ASSIGNMENT: Your response needs to be the data below, retyped exactly.

MATERIAL PROVIDED:
/-- METER goes out for the channel named, or for every mirrored channel (R445). -/
def meterAsked (p : BitVec 128) (s : State) : State :=
  if !edwToBarrier s then s
  else if p.getLsbD 6 then s.each ((List.range 64).filter fun c => s.flag (Reg.EDW_CH_MIRROR c)) sendMeter
  else sendMeter (pf p 0 6) s

/-- METER_ACK_TIMEOUT. A METER without METER_ACK within RTMO is no longer outstanding (R445). -/
def execMeterAckTimeout (c : Fin 64) (s : State) : Host.Outcome State Fault Refusal :=
  run (fun s =>
    let ch := s.chan c.val
    match ch.lastMeter with
    | some t => if ch.out && decide (t.toNat + rtmo s ≤ s.t) then s.setChan c.val { ch with out := false } else s
    | none => s) s


-- seals (R433 to R438)

/-- A word of EDW_CH or EDW_GLB, by its index in S5. -/
def s5Word (s : State) (i : Nat) : Word :=
  BitVec.ofNat 32 (
    if i < 64 then
      s.rd (Reg.EDW_CH_EN i) + 2 * s.rd (Reg.EDW_CH_SOURCE i) + 2 ^ 8 * s.rd (Reg.EDW_CH_SHIFT i)
        + 2 ^ 13 * s.rd (Reg.EDW_CH_SIGNED i) + 2 ^ 14 * s.rd (Reg.EDW_CH_MIRROR i)
    else s.rd Reg.EDW_GLB_SEALINT + 2 ^ 16 * s.rd Reg.EDW_GLB_MRPT)

/-- EDW_CH and EDW_GLB take an S5 word. -/
def putS5Word (i : Nat) (w : Word) (s : State) : State :=
  let w := w.toNat
  if i < 64 then
    let s := (s.wr (Reg.EDW_CH_EN i) (bits w 0 1)).wr (Reg.EDW_CH_SOURCE i) (bits w 1 7)
    ((s.wr (Reg.EDW_CH_SHIFT i) (bits w 8 5)).wr (Reg.EDW_CH_SIGNED i) (bits w 13 1)).wr (Reg.EDW_CH_MIRROR i) (bits w 14 1)
  else (s.wr Reg.EDW_GLB_SEALINT (bits w 0 16)).wr Reg.EDW_GLB_MRPT (bits w 16 8)

/-- The tamper bits. -/
def tamper (s : State) : BitVec 2 :=
  BitVec.ofNat 2 (s.rd Reg.EDW_TAMPER_DBGW + 2 * s.rd Reg.EDW_TAMPER_RECMAC)

/-- n bytes of a number, the first the least significant. -/
def leBytes (n x : Nat) : List Nat := (beBytes n x).reverse

/-- Bytes 0x000 to 0x327 of a seal record (R433). -/
def sealBytes (s : State) (r : SealRec) : List Nat :=
  [0x45, 0x44, 0x57, 0x53, 1, 0] ++ leBytes 2 r.tamper.toNat ++ leBytes 8 r.cnt.toNat ++ leBytes 8 r.time.toNat
    ++ leBytes 4 (otpWord s 0) ++ leBytes 4 (otpWord s 1) ++ wordBytes r.cfg ++ [0, 0, 0, 0]
    ++ r.values.flatMap fun v => leBytes 8 (ofSgn 64 v)

/-- The MAC of a seal record under the key of this device (R434). -/
def sealMac (s : State) (r : SealRec) : BitVec 256 :=
  let root := (List.range 8).flatMap fun k => leBytes 4 (otpWord s (36 + k))
  let key := hmac256 root (leBytes 4 (otpWord s 0) ++ leBytes 4 (otpWord s 1))
  BitVec.ofNat 256 (leNum (hmac256 key (sealBytes s r)))

/-- The 210 words of a seal record with its MAC (R433). -/
def sealWords (s : State) (r : SealRec) : List Word :=
  let b := sealBytes s r ++ leBytes 32 r.mac.toNat
  (List.range 210).map fun k => BitVec.ofNat 32 (leNum ((b.drop (4 * k)).take 4))

/-- Step 1 of R436: the record is captured. -/
def sealCapture (s : State) : State :=
  let r : SealRec := { tamper := tamper s, cnt := s.edw.cnt + 1, time := s.time.now, cfg := (List.range 65).map (s5Word s)
                       values := (List.range 64).map fun c => (s.chan c).value, mac := 0 }
  { s with edw := { s.edw with
      step := .mac, rec_ := some r, lastCap := some s.time.now, due := false, held := false, tdue := false } }

/-- The ticks since the last capture are fewer than n times 2^32. With no capture there is no gap. -/
def capWithin (s : State) (n : Nat) : Bool :=
  match s.edw.lastCap with
  | some t => decide ((s.time.now - t).toNat < n * 2 ^ 32)
  | none => false

/-- A trigger of R435. The gap holds back every trigger but a tamper bit, and no seal starts during another. -/
def sealTrigger (isTamper : Bool) (s : State) : State :=
  let e := s.edw
  if !e.sealed_ && !e.first then s
  else if isTamper then
    if e.step == .idle then sealCapture s else { s with edw := { e with due := true, tdue := true } }
  else if capWithin s Config.sealGap || e.step != .idle then { s with edw := { e with due := true, held := true } }
  else sealCapture s

/-- SEAL_INTERVAL. SEALINT has passed since the last capture (R435). -/
def execSealInterval (s : State) : Host.Outcome State Fault Refusal :=
  run (fun s =>
    let n := s.rd Reg.EDW_GLB_SEALINT
    if !edwRuns s || n = 0 || capWithin s (max Config.sealGap n) then s else sealTrigger false s) s

/-- SEAL_GAP_EXPIRE. The gap passes, and the seal that it held back starts (R435). -/
def execSealGapExpire (s : State) : Host.Outcome State Fault Refusal :=
  run (fun s => if edwRuns s && s.edw.held && !capWithin s Config.sealGap then sealTrigger false s else s) s

/-- A load that holds S5 stands in a state from HEADER to READY: once SEGMASK has been taken it says so (R326, R440). -/
def s5Loading (s : State) : Bool :=
  let l := s.img.load
  l.st != .idle && l.st != .restore && l.st != .error && decide (1 < l.words.length) && bit (l.hdr 1 / 2 ^ 24) 5

/-- A write of EDW_CTRL.SEAL = 1 without reg_dbg: the first seal, or a request; none where it is a bus error (R440). -/
def sealWrite (s : State) : Option State :=
  if s.edw.sealed_ then some (sealTrigger false s)
  else if s.edw.cfg && !s5Loading s && s.edw.step == .idle then
    some (sealCapture { s with edw := { s.edw with first := true } })
  else none

-- frames from the host gate (R445)

/-- The partition takes a frame: METER_ACK, METER_REQ, or SEAL_REQ, which an unsealed partition ignores (R435, R445). -/
def edwTake (typ : BitVec 8) (p : BitVec 128) (s : State) : State :=
  if typ == 0x0F then
    let c := pf p 0 6
    s.setChan c { s.chan c with acked := some (p.extractLsb' 32 32), out := false }
  else if typ == 0x17 then meterAsked p s
  else if s.edw.sealed_ then sealTrigger false s else s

ANSWER BELOW:
/-- METER goes out for the channel named, or for every mirrored channel (R445). -/
def meterAsked (p : BitVec 128) (s : State) : State :=
  if !edwToBarrier s then s
  else if p.getLsbD 6 then s.each ((List.range 64).filter fun c => s.flag (Reg.EDW_CH_MIRROR c)) sendMeter
  else sendMeter (pf p 0 6) s

/-- METER_ACK_TIMEOUT. A METER without METER_ACK within RTMO is no longer outstanding (R445). -/
def execMeterAckTimeout (c : Fin 64) (s : State) : Host.Outcome State Fault Refusal :=
  run (fun s =>
    let ch := s.chan c.val
    match ch.lastMeter with
    | some t => if ch.out && decide (t.toNat + rtmo s ≤ s.t) then s.setChan c.val { ch with out := false } else s
    | none => s) s


-- seals (R433 to R438)

/-- A word of EDW_CH or EDW_GLB, by its index in S5. -/
def s5Word (s : State) (i : Nat) : Word :=
  BitVec.ofNat 32 (
    if i < 64 then
      s.rd (Reg.EDW_CH_EN i) + 2 * s.rd (Reg.EDW_CH_SOURCE i) + 2 ^ 8 * s.rd (Reg.EDW_CH_SHIFT i)
        + 2 ^ 13 * s.rd (Reg.EDW_CH_SIGNED i) + 2 ^ 14 * s.rd (Reg.EDW_CH_MIRROR i)
    else s.rd Reg.EDW_GLB_SEALINT + 2 ^ 16 * s.rd Reg.EDW_GLB_MRPT)

/-- EDW_CH and EDW_GLB take an S5 word. -/
def putS5Word (i : Nat) (w : Word) (s : State) : State :=
  let w := w.toNat
  if i < 64 then
    let s := (s.wr (Reg.EDW_CH_EN i) (bits w 0 1)).wr (Reg.EDW_CH_SOURCE i) (bits w 1 7)
    ((s.wr (Reg.EDW_CH_SHIFT i) (bits w 8 5)).wr (Reg.EDW_CH_SIGNED i) (bits w 13 1)).wr (Reg.EDW_CH_MIRROR i) (bits w 14 1)
  else (s.wr Reg.EDW_GLB_SEALINT (bits w 0 16)).wr Reg.EDW_GLB_MRPT (bits w 16 8)

/-- The tamper bits. -/
def tamper (s : State) : BitVec 2 :=
  BitVec.ofNat 2 (s.rd Reg.EDW_TAMPER_DBGW + 2 * s.rd Reg.EDW_TAMPER_RECMAC)

/-- n bytes of a number, the first the least significant. -/
def leBytes (n x : Nat) : List Nat := (beBytes n x).reverse

/-- Bytes 0x000 to 0x327 of a seal record (R433). -/
def sealBytes (s : State) (r : SealRec) : List Nat :=
  [0x45, 0x44, 0x57, 0x53, 1, 0] ++ leBytes 2 r.tamper.toNat ++ leBytes 8 r.cnt.toNat ++ leBytes 8 r.time.toNat
    ++ leBytes 4 (otpWord s 0) ++ leBytes 4 (otpWord s 1) ++ wordBytes r.cfg ++ [0, 0, 0, 0]
    ++ r.values.flatMap fun v => leBytes 8 (ofSgn 64 v)

/-- The MAC of a seal record under the key of this device (R434). -/
def sealMac (s : State) (r : SealRec) : BitVec 256 :=
  let root := (List.range 8).flatMap fun k => leBytes 4 (otpWord s (36 + k))
  let key := hmac256 root (leBytes 4 (otpWord s 0) ++ leBytes 4 (otpWord s 1))
  BitVec.ofNat 256 (leNum (hmac256 key (sealBytes s r)))

/-- The 210 words of a seal record with its MAC (R433). -/
def sealWords (s : State) (r : SealRec) : List Word :=
  let b := sealBytes s r ++ leBytes 32 r.mac.toNat
  (List.range 210).map fun k => BitVec.ofNat 32 (leNum ((b.drop (4 * k)).take 4))

/-- Step 1 of R436: the record is captured. -/
def sealCapture (s : State) : State :=
  let r : SealRec := { tamper := tamper s, cnt := s.edw.cnt + 1, time := s.time.now, cfg := (List.range 65).map (s5Word s)
                       values := (List.range 64).map fun c => (s.chan c).value, mac := 0 }
  { s with edw := { s.edw with
      step := .mac, rec_ := some r, lastCap := some s.time.now, due := false, held := false, tdue := false } }

/-- The ticks since the last capture are fewer than n times 2^32. With no capture there is no gap. -/
def capWithin (s : State) (n : Nat) : Bool :=
  match s.edw.lastCap with
  | some t => decide ((s.time.now - t).toNat < n * 2 ^ 32)
  | none => false

/-- A trigger of R435. The gap holds back every trigger but a tamper bit, and no seal starts during another. -/
def sealTrigger (isTamper : Bool) (s : State) : State :=
  let e := s.edw
  if !e.sealed_ && !e.first then s
  else if isTamper then
    if e.step == .idle then sealCapture s else { s with edw := { e with due := true, tdue := true } }
  else if capWithin s Config.sealGap || e.step != .idle then { s with edw := { e with due := true, held := true } }
  else sealCapture s

/-- SEAL_INTERVAL. SEALINT has passed since the last capture (R435). -/
def execSealInterval (s : State) : Host.Outcome State Fault Refusal :=
  run (fun s =>
    let n := s.rd Reg.EDW_GLB_SEALINT
    if !edwRuns s || n = 0 || capWithin s (max Config.sealGap n) then s else sealTrigger false s) s

/-- SEAL_GAP_EXPIRE. The gap passes, and the seal that it held back starts (R435). -/
def execSealGapExpire (s : State) : Host.Outcome State Fault Refusal :=
  run (fun s => if edwRuns s && s.edw.held && !capWithin s Config.sealGap then sealTrigger false s else s) s

/-- A load that holds S5 stands in a state from HEADER to READY: once SEGMASK has been taken it says so (R326, R440). -/
def s5Loading (s : State) : Bool :=
  let l := s.img.load
  l.st != .idle && l.st != .restore && l.st != .error && decide (1 < l.words.length) && bit (l.hdr 1 / 2 ^ 24) 5

/-- A write of EDW_CTRL.SEAL = 1 without reg_dbg: the first seal, or a request; none where it is a bus error (R440). -/
def sealWrite (s : State) : Option State :=
  if s.edw.sealed_ then some (sealTrigger false s)
  else if s.edw.cfg && !s5Loading s && s.edw.step == .idle then
    some (sealCapture { s with edw := { s.edw with first := true } })
  else none

-- frames from the host gate (R445)

/-- The partition takes a frame: METER_ACK, METER_REQ, or SEAL_REQ, which an unsealed partition ignores (R435, R445). -/
def edwTake (typ : BitVec 8) (p : BitVec 128) (s : State) : State :=
  if typ == 0x0F then
    let c := pf p 0 6
    s.setChan c { s.chan c with acked := some (p.extractLsb' 32 32), out := false }
  else if typ == 0x17 then meterAsked p s
  else if s.edw.sealed_ then sealTrigger false s else s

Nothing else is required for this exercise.